WORK INSTRUCTION
Quote verbatim the span of lines that begins the listing below and closes with the line containing "RSASSA-PSS (RFC 8017), SLH-DSA-SHA2-192s".

PROVIDED DATA

-- ==== Sys2Proof/Machine/Crypto.lean ====
section
/-!
DEFINITION. The schemes that the trust chapter names by their standards (R345, R357): SHA-256 and SHA-512, HMAC, HKDF and MGF1,
RSASSA-PSS (RFC 8017), SLH-DSA-SHA2-192s and -192f (FIPS 205), AES-256-GCM, and RSA key generation with Hash_DRBG (FIPS 186-5,
SP 800-90A). What the standards say and the spec does not repeat is PRESUMED (log 10).
-/

namespace Sys2Proof.Machine

def xorBytes (a b : List Byte) : List Byte := List.zipWith (· ^^^ ·) a b

/-! Hashes. -/

/-- The initial hash value of SHA-512, from the first eight primes. -/
def shaInit512 : List Word := (shaPrimes.take 8).map (rootFraction 2)

/-- SHA-512 of a byte string, 64 bytes. -/
def sha512 (m : List Byte) : List Byte :=
  let p := shaPad m
  ((chunk 128 (p.length / 128) p).foldl shaBlock shaInit512).flatMap fun w => beBytes 8 w.toNat

abbrev Word32 := BitVec 32

/-- The upper half of a constant: the first 32 fraction bits. -/
def upper32 (w : Word) : Word32 := BitVec.ofNat 32 (w.toNat / 2 ^ 32)

def shaK256 : List Word32 := (shaK.take 64).map upper32
def shaInit256 : List Word32 := shaInit512.map upper32

def rotr32 (x : Word32) (n : Nat) : Word32 := (x >>> n) ||| (x <<< (32 - n))

def shaWords32 : Nat → List Byte → List Word32
  | 0, _ => []
  | n + 1, l => BitVec.ofNat 32 (beNat (l.take 4)) :: shaWords32 n (l.drop 4)

def shaNext32 (w : List Word32) : Word32 :=
  let a := w.getD 1 0
  let b := w.getD 14 0
  (rotr32 b 17 ^^^ rotr32 b 19 ^^^ (b >>> 10)) + w.getD 9 0 + (rotr32 a 7 ^^^ rotr32 a 18 ^^^ (a >>> 3)) + w.getD 0 0

/-- The working variables a to h. -/
structure ShaVars32 where
  a : Word32
  b : Word32
  c : Word32
  d : Word32
  e : Word32
  f : Word32
  g : Word32
  h : Word32
  deriving DecidableEq, Repr

def shaRound32 (v : ShaVars32) (k w : Word32) : ShaVars32 :=
  let t1 := v.h + (rotr32 v.e 6 ^^^ rotr32 v.e 11 ^^^ rotr32 v.e 25) + ((v.e &&& v.f) ^^^ (~~~v.e &&& v.g)) + k + w
  let t2 := (rotr32 v.a 2 ^^^ rotr32 v.a 13 ^^^ rotr32 v.a 22) + ((v.a &&& v.b) ^^^ (v.a &&& v.c) ^^^ (v.b &&& v.c))
  ⟨t1 + t2, v.a, v.b, v.c, v.d + t1, v.e, v.f, v.g⟩

def shaRounds32 : List Word32 → List Word32 → ShaVars32 → ShaVars32
  | [], _, v => v
  | k :: ks, w, v => shaRounds32 ks (w.drop 1 ++ [shaNext32 w]) (shaRound32 v k (w.getD 0 0))

def shaBlock32 (h : List Word32) (blk : List Byte) : List Word32 :=
  let g := fun i => h.getD i 0
  let v := shaRounds32 shaK256 (shaWords32 16 blk) ⟨g 0, g 1, g 2, g 3, g 4, g 5, g 6, g 7⟩
  [g 0 + v.a, g 1 + v.b, g 2 + v.c, g 3 + v.d, g 4 + v.e, g 5 + v.f, g 6 + v.g, g 7 + v.h]

/-- SHA-256 of a byte string, 32 bytes. -/
def sha256 (m : List Byte) : List Byte :=
  let p := m ++ [0x80] ++ zeros ((119 - m.length % 64) % 64) ++ beBytes 8 (8 * m.length)
  ((chunk 64 (p.length / 64) p).foldl shaBlock32 shaInit256).flatMap fun w => beBytes 4 w.toNat

/-- HMAC over a hash with 128-byte blocks. -/
def hmac (hash : List Byte → List Byte) (key m : List Byte) : List Byte :=
  let k := padTo 128 (if 128 < key.length then hash key else key)
  hash (k.map (· ^^^ 0x5C) ++ hash (k.map (· ^^^ 0x36) ++ m))

/-- Blocks T(1), T(2) … of HKDF's expansion, `n` of them, from T(i). -/
def hkdfBlocks (prk info : List Byte) : Nat → Nat → List Byte → List Byte
  | 0, _, _ => []
  | n + 1, i, t =>
    let u := hmac sha384 prk (t ++ info ++ beBytes 1 i)
    u ++ hkdfBlocks prk info n (i + 1) u

/-- HKDF with SHA-384 and an empty salt (R357). -/
def hkdf384 (ikm info : List Byte) (n : Nat) : List Byte := (hkdfBlocks (hmac sha384 [] ikm) info (ceilDiv n 48) 1 []).take n

/-- MGF1. -/
def mgf1 (hash : List Byte → List Byte) (seed : List Byte) (n : Nat) : List Byte :=
  ((List.range (ceilDiv n (hash []).length)).flatMap fun i => hash (seed ++ beBytes 4 i)).take n

/-! RSASSA-PSS with SHA-384 and a salt of 48 bytes (RFC 8017). -/

/-- b ^ e modulo m, for an exponent below 2 ^ f. -/
def modPow (m b : Nat) : Nat → Nat → Nat
  | 0, _ => 1 % m
  | f + 1, e =>
    if e = 0 then 1 % m
    else
      let h := modPow m b f (e / 2)
      if e % 2 = 1 then h * h % m * b % m else h * h % m

/-- The block DB's mask and the hash H of an encoded message: H for a salt. -/
def pssHash (m salt : List Byte) : List Byte := sha384 (zeros 8 ++ sha384 m ++ salt)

ANSWER SECTION
-- ==== Sys2Proof/Machine/Crypto.lean ====
section
/-!
DEFINITION. The schemes that the trust chapter names by their standards (R345, R357): SHA-256 and SHA-512, HMAC, HKDF and MGF1,
RSASSA-PSS (RFC 8017), SLH-DSA-SHA2-192s and -192f (FIPS 205), AES-256-GCM, and RSA key generation with Hash_DRBG (FIPS 186-5,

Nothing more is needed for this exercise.